## AIM OF THE EXERCISE
The records below are to be repeated in full, exactly as they are.

## SOURCE INFORMATION
-- ==== Sys2Proof/Laws/Keep4.lean ====
section
/-! SUPPORT. One lemma per operation and per command: it keeps what `Keep` says (part 4 of 7, callees before callers). -/

namespace Sys2Proof.Machine

set_option linter.unusedSimpArgs false
set_option linter.unusedVariables false

theorem loseMsg_keeps (q : KeepArgs) (s : State) (m : Msg) (h : Keep q s) : Keep q (loseMsg s m) := by
  unfold loseMsg
  repeat' with_reducible
    first
    | assumption | apply failOwner_keeps | intro _ | split | simp only [keep_mk, keep_fold, id_eq]

theorem loseAll_keeps (q : KeepArgs) (x0 : Nat) (x1 : State) (h : Keep q x1) : Keep q (loseAll x0 x1) := by
  induction x0 generalizing x1 with
  | zero =>
    unfold loseAll; (try simp only [])
    repeat' with_reducible
      first
      | assumption | apply loseMsg_keeps | intro _ | split | simp only [keep_mk, keep_fold, id_eq]
  | succ _ ih =>
    unfold loseAll; (try simp only [])
    repeat' with_reducible
      first
      | assumption | apply loseMsg_keeps | apply ih | intro _ | split | simp only [keep_mk, keep_fold, id_eq]

theorem nodeUnassign_keeps (q : KeepArgs) (s : State) (h : Keep q s) : Keep q (nodeUnassign s) := by
  unfold nodeUnassign
  repeat' with_reducible
    first
    | assumption | apply loseAll_keeps | apply discAll_keeps | apply portsUpdate_keeps | intro _ | split
    | simp only [keep_mk, keep_fold, id_eq]

theorem nodeWrite_keeps (q : KeepArgs) (v : Nat) (s : State) (h : Keep q s) : Keep q (nodeWrite v s) := by
  unfold nodeWrite
  repeat' with_reducible
    first
    | assumption | apply nodeUnassign_keeps | apply discAll_keeps | apply portsUpdate_keeps | intro _ | split
    | simp only [keep_mk, keep_fold, id_eq]

theorem execNodeAssign_keeps (q : KeepArgs) (v : Nat) (s : State) (h : Keep q s) : ∀ u, (execNodeAssign v s) = .next u → Keep
    q u := by
  intro u hu; unfold execNodeAssign at hu; refine hubCmd_keeps q _ _ ?_ h _ hu
  repeat' with_reducible
    first
    | assumption | apply nodeWrite_keeps | intro _ | split | simp only [keep_mk, keep_fold, id_eq]

theorem modMsg_keeps (q : KeepArgs) (s : State) (id : Nat) (g : Msg → Msg) (h : Keep q s) : Keep q (modMsg s id g) := by
  unfold modMsg
  repeat' with_reducible
    first
    | assumption | intro _ | split | simp only [keep_mk, keep_fold, id_eq]

theorem sendData_keeps (q : KeepArgs) (s : State) (m : Msg) (data : List Byte) (poi : List Bool) (h : Keep q s) : Keep q
    (sendData s m data poi) := by
  unfold sendData
  repeat' with_reducible
    first
    | assumption | apply modMsg_keeps | apply sendRouted_keeps | intro _ | split | simp only [keep_mk, keep_fold, id_eq]

theorem spadData_keeps (q : KeepArgs) (s : State) (c : Nat) (x2 : BankUser) (sl : Nat) (spans : List (Nat × Nat)) (k : Nat)
    (g : List Byte → List Byte) (h : Keep q s) : Keep q (spadData s c x2 sl spans k g).1 := by
  unfold spadData
  repeat' with_reducible
    first
    | assumption | apply readSpans_keeps | intro _ | refine keep_ofPair (by assumption) ?_ | split
    | simp only [keep_mk, keep_fold, id_eq]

## ANSWER TO THIS PROBLEM
-- ==== Sys2Proof/Laws/Keep4.lean ====
section
/-! SUPPORT. One lemma per operation and per command: it keeps what `Keep` says (part 4 of 7, callees before callers). -/

namespace Sys2Proof.Machine

set_option linter.unusedSimpArgs false
set_option linter.unusedVariables false

theorem loseMsg_keeps (q : KeepArgs) (s : State) (m : Msg) (h : Keep q s) : Keep q (loseMsg s m) := by
  unfold loseMsg
  repeat' with_reducible
    first
    | assumption | apply failOwner_keeps | intro _ | split | simp only [keep_mk, keep_fold, id_eq]

theorem loseAll_keeps (q : KeepArgs) (x0 : Nat) (x1 : State) (h : Keep q x1) : Keep q (loseAll x0 x1) := by
  induction x0 generalizing x1 with
  | zero =>
    unfold loseAll; (try simp only [])
    repeat' with_reducible
      first
      | assumption | apply loseMsg_keeps | intro _ | split | simp only [keep_mk, keep_fold, id_eq]
  | succ _ ih =>
    unfold loseAll; (try simp only [])
    repeat' with_reducible
      first
      | assumption | apply loseMsg_keeps | apply ih | intro _ | split | simp only [keep_mk, keep_fold, id_eq]

theorem nodeUnassign_keeps (q : KeepArgs) (s : State) (h : Keep q s) : Keep q (nodeUnassign s) := by
  unfold nodeUnassign
  repeat' with_reducible
    first
    | assumption | apply loseAll_keeps | apply discAll_keeps | apply portsUpdate_keeps | intro _ | split
    | simp only [keep_mk, keep_fold, id_eq]

theorem nodeWrite_keeps (q : KeepArgs) (v : Nat) (s : State) (h : Keep q s) : Keep q (nodeWrite v s) := by
  unfold nodeWrite
  repeat' with_reducible
    first
    | assumption | apply nodeUnassign_keeps | apply discAll_keeps | apply portsUpdate_keeps | intro _ | split
    | simp only [keep_mk, keep_fold, id_eq]

theorem execNodeAssign_keeps (q : KeepArgs) (v : Nat) (s : State) (h : Keep q s) : ∀ u, (execNodeAssign v s) = .next u → Keep
    q u := by
  intro u hu; unfold execNodeAssign at hu; refine hubCmd_keeps q _ _ ?_ h _ hu
  repeat' with_reducible
    first
    | assumption | apply nodeWrite_keeps | intro _ | split | simp only [keep_mk, keep_fold, id_eq]

theorem modMsg_keeps (q : KeepArgs) (s : State) (id : Nat) (g : Msg → Msg) (h : Keep q s) : Keep q (modMsg s id g) := by
  unfold modMsg
  repeat' with_reducible
    first
    | assumption | intro _ | split | simp only [keep_mk, keep_fold, id_eq]

theorem sendData_keeps (q : KeepArgs) (s : State) (m : Msg) (data : List Byte) (poi : List Bool) (h : Keep q s) : Keep q
    (sendData s m data poi) := by
  unfold sendData
  repeat' with_reducible
    first
    | assumption | apply modMsg_keeps | apply sendRouted_keeps | intro _ | split | simp only [keep_mk, keep_fold, id_eq]

theorem spadData_keeps (q : KeepArgs) (s : State) (c : Nat) (x2 : BankUser) (sl : Nat) (spans : List (Nat × Nat)) (k : Nat)
    (g : List Byte → List Byte) (h : Keep q s) : Keep q (spadData s c x2 sl spans k g).1 := by
  unfold spadData
  repeat' with_reducible
    first
    | assumption | apply readSpans_keeps | intro _ | refine keep_ofPair (by assumption) ?_ | split
    | simp only [keep_mk, keep_fold, id_eq]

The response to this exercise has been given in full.